Davon zu unterscheiden ist ein „mutierter Kapitalismus“ – eine Gesellschaft, in der die kapitalistische Produktionsweise zwar noch dominiert, sich die gesellschaftlichen Strukturen und das Verhältnis der gesellschaftlich relevanten Produktionsweisen im Vergleich zum heutigen (europäisch/nordamerikanischen) Modell aber stark gewandelt haben. Die Frage, wie sich der Kapitalismus im Lauf der nächsten Jahrzehnte weiterentwickeln dürfte, ist relevant, wenn man nicht fest davon überzeugt ist, dass bereit in ein paar Jahren zwangsläufig ein Postkapitalismus der einen oder anderen Art ausbrechen wird. Denn jede spätere postkapitalistische Perspektive wird dann ja zwangsläufig aus einem mutierten oder weiterentwickelten Kapitalismus hervorgehen müssen. Deshalb kann von der Frage, wie es mit dem Kapitalismus weitergehen dürfte, auch dann nicht abgesehen werden, wenn man eigentlich an Postkapitalismen interessiert ist.

Drittens sind auch Zukunftsszenarien denkbar, die zwar grundsätzlich – wenn die Voraussetzungen richtig sind – möglich erscheinen, für die aber keine aus heutiger Sicht plausibel erscheinende Variante des Kapitalismus die nötigen Voraussetzungen schaffen dürfte. Da sie somit den Kapitalismus nicht direkt ablösen können, sind sie keine postkapitalistischen Szenarien im engen Sinne. Wenn solch ein Szenario jedoch aus einer postkapitalistischen Zukunft heraus real werden könnte, handelt es sich um einen Postpostkapitalismus“ – einen Postkapitalismus zweiter Ordnung, für dessen Entstehung erst ein Postkapitalismus die nötigen Voraussetzungen schaffen müsste. Im an Marx orientierten Diskurs wird eine Gesellschaft, die Voraussetzungen für eine andere schafft, gerne als „Übergangsgesellschaft“ bezeichnet. Dieser Begriff ist allerdings fragwürdig, da er ignoriert, dass Gesellschaften in aller Regel ein gewisses Beharrungsvermögen besitzen und sich als langlebiger erweisen, als den Diskutierenden vielleicht vorschwebt. Ob die „Übergangsgesellschaft“ wirklich nur ein Übergangsphänomen von begrenzter Dauer bleiben würde, ist in solchen Fällen somit kritisch zu prüfen.

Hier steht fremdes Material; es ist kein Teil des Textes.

-- State.setIntcon
@[simp] theorem State.setIntcon_w (v : Byte) : (s.setIntcon v).w = s.w := rfl
@[simp] theorem State.setIntcon_pc (v : Byte) : (s.setIntcon v).pc = s.pc := rfl
@[simp] theorem State.setIntcon_pclath (v : Byte) : (s.setIntcon v).pclath = s.pclath := rfl
@[simp] theorem State.setIntcon_bsr (v : Byte) : (s.setIntcon v).bsr = s.bsr := rfl
@[simp] theorem State.setIntcon_fsr0 (v : Byte) : (s.setIntcon v).fsr0 = s.fsr0 := rfl
@[simp] theorem State.setIntcon_fsr1 (v : Byte) : (s.setIntcon v).fsr1 = s.fsr1 := rfl
@[simp] theorem State.setIntcon_c (v : Byte) : (s.setIntcon v).c = s.c := rfl
@[simp] theorem State.setIntcon_dc (v : Byte) : (s.setIntcon v).dc = s.dc := rfl
@[simp] theorem State.setIntcon_z (v : Byte) : (s.setIntcon v).z = s.z := rfl
@[simp] theorem State.setIntcon_nTO (v : Byte) : (s.setIntcon v).nTO = s.nTO := rfl
@[simp] theorem State.setIntcon_nPD (v : Byte) : (s.setIntcon v).nPD = s.nPD := rfl
@[simp] theorem State.setIntcon_gie (v : Byte) : (s.setIntcon v).gie = v.getLsbD 7 := rfl
@[simp] theorem State.setIntcon_intcon (v : Byte) : (s.setIntcon v).intcon = v.extractLsb' 1 6 ++ s.intcon.extractLsb' 0 1 := rfl
@[simp] theorem State.setIntcon_pcon (v : Byte) : (s.setIntcon v).pcon = s.pcon := rfl
@[simp] theorem State.setIntcon_optionReg (v : Byte) : (s.setIntcon v).optionReg = s.optionReg := rfl
@[simp] theorem State.setIntcon_trisA (v : Byte) : (s.setIntcon v).trisA = s.trisA := rfl
@[simp] theorem State.setIntcon_trisB (v : Byte) : (s.setIntcon v).trisB = s.trisB := rfl
@[simp] theorem State.setIntcon_trisC (v : Byte) : (s.setIntcon v).trisC = s.trisC := rfl
@[simp] theorem State.setIntcon_wdt (v : Byte) : (s.setIntcon v).wdt = s.wdt := rfl
@[simp] theorem State.setIntcon_wdtPre (v : Byte) : (s.setIntcon v).wdtPre = s.wdtPre := rfl
@[simp] theorem State.setIntcon_stack (v : Byte) : (s.setIntcon v).stack = s.stack := rfl
@[simp] theorem State.setIntcon_slot15 (v : Byte) : (s.setIntcon v).slot15 = s.slot15 := rfl
@[simp] theorem State.setIntcon_sleeping (v : Byte) : (s.setIntcon v).sleeping = s.sleeping := rfl
@[simp] theorem State.setIntcon_ram (v : Byte) : (s.setIntcon v).ram = s.ram := rfl
@[simp] theorem State.setIntcon_wShad (v : Byte) : (s.setIntcon v).wShad = s.wShad := rfl
@[simp] theorem State.setIntcon_statusShad (v : Byte) : (s.setIntcon v).statusShad = s.statusShad := rfl
@[simp] theorem State.setIntcon_bsrShad (v : Byte) : (s.setIntcon v).bsrShad = s.bsrShad := rfl
@[simp] theorem State.setIntcon_pclathShad (v : Byte) : (s.setIntcon v).pclathShad = s.pclathShad := rfl
@[simp] theorem State.setIntcon_fsr0Shad (v : Byte) : (s.setIntcon v).fsr0Shad = s.fsr0Shad := rfl
@[simp] theorem State.setIntcon_fsr1Shad (v : Byte) : (s.setIntcon v).fsr1Shad = s.fsr1Shad := rfl
@[simp] theorem State.setIntcon_prog (v : Byte) : (s.setIntcon v).prog = s.prog := rfl
@[simp] theorem State.setIntcon_cfg (v : Byte) : (s.setIntcon v).cfg = s.cfg := rfl
@[simp] theorem State.setIntcon_periphReq (v : Byte) : (s.setIntcon v).periphReq = s.periphReq := rfl
@[simp] theorem State.setIntcon_env (v : Byte) : (s.setIntcon v).env = s.env := rfl
@[simp] theorem State.setIntcon_powerOns (v : Byte) : (s.setIntcon v).powerOns = s.powerOns := rfl
@[simp] theorem State.setIntcon_intWait (v : Byte) : (s.setIntcon v).intWait = s.intWait := rfl
@[simp] theorem State.setIntcon_statusPicks (v : Byte) : (s.setIntcon v).statusPicks = s.statusPicks := rfl
@[simp] theorem State.setIntcon_unwrittenShadows (v : Byte) : (s.setIntcon v).unwrittenShadows = s.unwrittenShadows := rfl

Warum über Zukünfte nachdenken?

Doch was ist überhaupt der Zweck einer derartigen Debatte um mögliche Zukünfte? Sinnvoll ist sie nur unter drei Annahmen:

  1. Die Zukunft ist offen – sie gibt unterschiedliche Möglichkeiten, wie es kommen könnte, und welche davon sich durchsetzen wird, steht heute noch nicht fest. Dies heißt nicht, dass „alles möglich“ ist, sondern jede mögliche Zukunft wird sich sich Rahmen bestimmter, durch Gegenwart und Vergangenheit bereits festgelegter Bedingungen bewegen. Zu den Rahmenbedingungen gehört etwa, dass die Menschheit auf der Erde lebt und bis auf Weiteres mit den hier vorhandenen, endlichen Ressourcen wird auskommen müssen, und dass der menschengemachte Klimawandel zu gravierenden Verwerfungen der irdischen Ökosysteme führen wird, mit denen jede mögliche Zukunft irgendwie wird umgehen müssen.

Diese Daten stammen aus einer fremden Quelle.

/-- Settles O54: what all resets write, the two columns of the table, and then cause by cause the entries of R51's notes. -/
theorem deviceResetByCause : Obligations.DeviceResetByCause := by
  refine ⟨fun k s => ⟨deviceReset_pc k s, deviceReset_ram k s⟩, fun k s h => ?_⟩
  have htable : s.cfg.resetValues = resetValuesDefault := h.1
  refine ⟨deviceReset_writes k h, ?powerOn, fun hk => deviceReset_keeps hk htable, ?brownOut, ?mclr, ?watchdog,
    ?resetInstruction, ?stackOverflow, ?stackUnderflow⟩
  case powerOn =>
    rintro rfl
    exact deviceReset_powerOn_values htable
  case brownOut =>
    rintro rfl
    obtain ⟨hpcon, hto, hpd⟩ := deviceReset_by_cause .brownOut (by decide) htable
      (congrArg ResetValues.causeBrownOut htable)
    exact ⟨hto, hpd, hpcon⟩
  case mclr =>
    rintro rfl
    have hentries : s.causeEntries .mclr =
        if s.sleeping then resetValuesDefault.causeMclrAsleep else resetValuesDefault.causeMclrAwake := by
      simp only [State.causeEntries, htable]
    obtain ⟨hpcon, hto, hpd⟩ := deviceReset_by_cause .mclr (by decide) htable hentries
    refine ⟨?_, fun hs => ?_, fun hs => ?_⟩
    · rw [hpcon]
      split <;> rfl
    · rw [hto, hpd, hs]
      exact ⟨rfl, rfl⟩
    · rw [hto, hpd, hs]
      exact ⟨rfl, rfl⟩
  case watchdog =>
    rintro rfl
    exact deviceReset_by_cause .watchdog (by decide) htable (congrArg ResetValues.causeWatchdog htable)
  case resetInstruction =>
    rintro rfl
    exact deviceReset_by_cause .resetInstruction (by decide) htable (congrArg ResetValues.causeResetInstruction htable)
  case stackOverflow =>
    rintro rfl
    exact deviceReset_by_cause .stackOverflow (by decide) htable (congrArg ResetValues.causeStackOverflow htable)
  case stackUnderflow =>
    rintro rfl
    exact deviceReset_by_cause .stackUnderflow (by decide) htable (congrArg ResetValues.causeStackUnderflow htable)

/-- RESET is the device reset of its cause (R199). -/
theorem exec_reset (s : State) : exec .reset s = .next (deviceReset .resetInstruction s) := rfl

/-- Settles O39: the reset is no power-on, so the other column is written, and its cause clears nRI alone. -/
theorem resetInstruction : Obligations.ResetInstruction := by
  refine ⟨by decide, fun s => ⟨rfl, exec_reset s, fun h => ?_⟩⟩
  obtain ⟨htable, hvector⟩ := h
  have hentries : s.causeEntries .resetInstruction = resetValuesDefault.causeResetInstruction :=
    congrArg ResetValues.causeResetInstruction htable
  rw [exec_reset, deviceReset_intWait, deviceReset_others _ s (by decide) htable, hentries, hvector]
  rfl

/-- Settles O53: the state is what a power-on by the table leaves, but for the values that the model chose where the table has none. -/
theorem powerOnValuesOfTheResetState : Obligations.PowerOnValuesOfTheResetState := by
  have hreset := reset_follows_the_table State.reset rfl rfl rfl rfl rfl
  obtain ⟨hmap, hspec⟩ := params1508_spec
  obtain ⟨hstack, hwdt, hwdtPre, hsleeping, hgie, hintcon, hbsr, hpclath, hoption, htrisA, htrisB, htrisC, hpc⟩ :=
    deviceReset_writes (s := State.reset) .powerOn hspec
  obtain ⟨hto, hpd, hw, hc, hdc, hz, hfsr0, hfsr1, -, -, b, hpcon⟩ :=
    deviceReset_powerOn_values (s := State.reset) hspec.1
  unfold Obligations.PowerOnValuesOfTheResetState
  rw [hreset]
  exact ⟨hpc, hw, hc, hdc, hz, hto, hpd, hfsr0, hfsr1, hbsr, hpclath, hgie, hintcon, congrArg Pcon.stkovf hpcon,
    congrArg Pcon.stkunf hpcon, congrArg Pcon.nRWDT hpcon, congrArg Pcon.nRMCLR hpcon, congrArg Pcon.nRI hpcon,
    congrArg Pcon.nPOR hpcon, hoption, htrisA, htrisB, htrisC, hstack, hwdt, hwdtPre, hsleeping, hmap, hspec,
    rfl, rfl, rfl, rfl, rfl, rfl, rfl, rfl, rfl⟩

end Sys2Proof.Machine
end

section
/-! SUPPORT. The machine step (R17, R236): from the fetched word to `exec`, and lines 1 to 4 in a quiet environment. -/

namespace Sys2Proof.Machine

section
variable {s t : State} {i : Instr}

/-- Below PM_WORDS a fetch gives the instruction that the word at pc decodes to (R17, R78). -/
theorem fetch_of_decode (hpc : s.pc.toNat < s.cfg.pmWords) (hi : decode (s.prog.read s.pc.toNat) = .ok i) :
    fetch s = .ok i := by
  unfold fetch pmRead
  rw [if_pos hpc]
  simp only [hi]

/-- The core step runs the fetched instruction (R17). -/
theorem coreStep_of_fetch (h : fetch s = .ok i) : coreStep s = exec i s := by
  unfold coreStep
  rw [h]

/-- A step whose lines 1 to 4 lead to a core step is that core step (R236). -/
theorem step_of_run (h : envPhase s = .run t) : step s = coreStep t := by
  unfold step
  rw [h]

/-- A step that lines 1 to 4 end has their outcome (R236). -/
theorem step_of_ends {r : Result} (h : envPhase s = .ends r) : step s = r := by
  unfold step
  rw [h]

/-- With no choice pending the environment's choice is the quiet one (assumption log 2). -/
theorem choice_of_env_nil (h : s.env = []) : s.choice = quietChoice := by
  unfold State.choice
  rw [h]
  rfl

/-- Using up a choice where none is pending changes nothing. -/
theorem dropChoice_of_env_nil (h : s.env = []) : s.dropChoice = s := by
  have htail : s.env.tail = s.env := by rw [h]; rfl
  unfold State.dropChoice
  rw [htail]

/-- The quiet choice sets no request input. -/
theorem setInputs_quiet (s : State) : s.setInputs quietChoice = s := by
  have hflags : s.intcon ||| (0b0000#4 ++ BitVec.ofBool false ++ BitVec.ofBool false ++ BitVec.ofBool false) = s.intcon :=
    BitVec.or_zero
  unfold State.setInputs
  simp only [quietChoice, hflags, Option.getD_none]

/-- No interrupt entry is possible without GIE or without a request (R235). -/
theorem entryPossible_eq_false (h : s.gie = false ∨ s.intReq = false) : s.entryPossible = false := by
  unfold State.entryPossible
  rcases h with h | h <;> rw [h]
  · rfl
  · exact Bool.and_false _

/-- An awake core where no entry is possible executes an instruction, whatever the environment chooses (R236 line 4). -/
theorem awakePhase_of_no_entry (e : EnvChoice) (h : s.entryPossible = false) : awakePhase e s = .run (s.forCore 0) := by
  unfold awakePhase
  rw [h]
  rfl

/-- In a quiet environment an awake core where no entry is possible executes an instruction (R236; assumption logs 2, 9, 11). -/
theorem envPhase_quiet (henv : s.env = []) (hawake : s.sleeping = false) (hentry : s.entryPossible = false) :
    envPhase s = .run (s.forCore 0) := by
  have hinput : inputPhase quietChoice s = awakePhase quietChoice s := by
    unfold inputPhase
    simp only [setInputs_quiet, hawake]
    rfl
  unfold envPhase
  rw [choice_of_env_nil henv, dropChoice_of_env_nil henv]
  exact hinput.trans (awakePhase_of_no_entry _ hentry)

  2. Zumindest einige der möglichen Zukünfte lassen sich aus heutiger Sicht bereits erahnen. Natürlich nicht in allen Details (wenn ich die Lottozahlen der nächster Woche voraussehen könnte, wäre ich reich, und wenn irgendjemand das könnte, wären Lotterien schon lange in der Versenkung verschwunden), aber doch zumindest in groben, schemenhaften Umrissen.

  3. Heute geführte Debatten haben zumindest eine minimale Chance, Einfluss darauf zu nehmen, welche der möglichen Zukünfte tatsächlich Realität wird.

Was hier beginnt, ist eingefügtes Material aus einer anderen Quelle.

/-- R222, R92, R93: every byte of a delivered response crosses the wire; with no read attempt open the
CORE does not change; in the read attempt of a standalone exchange a response whose length byte is
right is stored whole and ends the exchange with ERR = 0. R254: an attempt of Registering or
Transferring that ends with a frame, of any address, command and content, sets REG_REPLIED or
XFER_REPLIED, and the settle wait of that step begins. -/
def Obligations.ReceivedFramesAreDelivered : Prop :=
  (∀ (i : Instr) (s : State), isReceivedFrame i = true →
    ∃ t, exec i s = .next t ∧ t.params = s.params ∧ t.events = s.events ∧
      t.hostRead = s.hostRead ∧ t.wire = s.wire ++ (wireBytes i).map WireByte.received ∧
      (s.core.exch.rxOpen = false → t.core = s.core)) ∧
  (∀ (i : Instr) (s : State), isReceivedFrame i = true → i.wf = true → MemoriesCanonical s.core →
    s.core.exch.rxOpen = true → s.core.buf.rxlen = 0 → s.core.exch.owner = .standalone →
    (wireBytes i).length = (byteAt (wireBytes i) 2).toNat + 5 →
    ∃ t, exec i s = .next t ∧ t.core.rxBytes = wireBytes i ∧
      t.core.status = { s.core.status with err := .ok, phase := .none } ∧
      t.core.exch = { s.core.exch with xchgAct := false, rxOpen := false } ∧
      t.core.buf.txbuf = s.core.buf.txbuf ∧ t.core.buf.txlen = s.core.buf.txlen ∧
      t.core.bal = s.core.bal ∧ t.core.buf.mtab = s.core.buf.mtab) ∧
  (∀ (s : State) (e : Event) (rest : List Event) (bs : List Byte), s.events = e :: rest →
    s.core.exch.rxOpen = true → s.core.exch.owner = .sequencer →
    EndsReadAttempt s.core e bs → IsFrame bs →
    (s.core.status.seq = .registering →
      ∃ t, step s = .next t ∧
        t.core.status = { s.core.status with seq := .awaitRegistrationSettle, phase := .wait } ∧
        t.core.seqInfo = { s.core.seqInfo with regReplied := true } ∧
        t.core.exch = { s.core.exch with rxOpen := false, timer := 0 } ∧
        t.core.rxBytes = bs ∧ OnlyRxbufChanged s.core t.core ∧ t.core.bal = s.core.bal ∧
        t.core.txidLast = s.core.txidLast ∧ t.core.req = s.core.req) ∧
    (s.core.status.seq = .transferring →
      ∃ t, step s = .next t ∧
        t.core.status = { s.core.status with seq := .awaitTransferSettle, phase := .wait } ∧
        t.core.seqInfo = { s.core.seqInfo with xferReplied := true } ∧
        t.core.exch = { s.core.exch with rxOpen := false, timer := 0 } ∧
        t.core.rxBytes = bs ∧ OnlyRxbufChanged s.core t.core ∧ t.core.bal = s.core.bal ∧
        t.core.txidLast = s.core.txidLast ∧ t.core.req = s.core.req))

Ich halte all diese Annahmen für plausibel, wobei mir klar ist, dass sie mit aufsteigender Nummerierung spekulativer werden und dass insbesondere die Annahme, auch hier auf keimform.de geführte Debatten könnten möglicherweise Einfluss auf die Zukunft haben, geradezu vermessen ist. Jedoch haben Debatten darum, was möglich, wünschenswert und „richtig“ ist, in der Vergangenheit jeden gesellschaftlichen Wandel begleitet und ein Stück weit sicherlich auch geprägt – die die Entstehung und Durchsetzung des Kapitalismus begleitenden Debatten werden etwa in A Trumpet of Sedition von Ellen Meiksins Wood und Neal Wood (New York: New York University Press, 1997) nachgezeichnet. Wer das Nachdenken und Debattieren über mögliche und wünschenswerte Zukünfte nur anderen überlässt, muss sich auch nicht wundern, wenn sich dann womöglich deren Ideen durchsetzen und nicht die eigenen (nicht artikulierten).

[Fortsetzung: Zukunftsperspektive: Neoliberaler Kapitalismus [3]]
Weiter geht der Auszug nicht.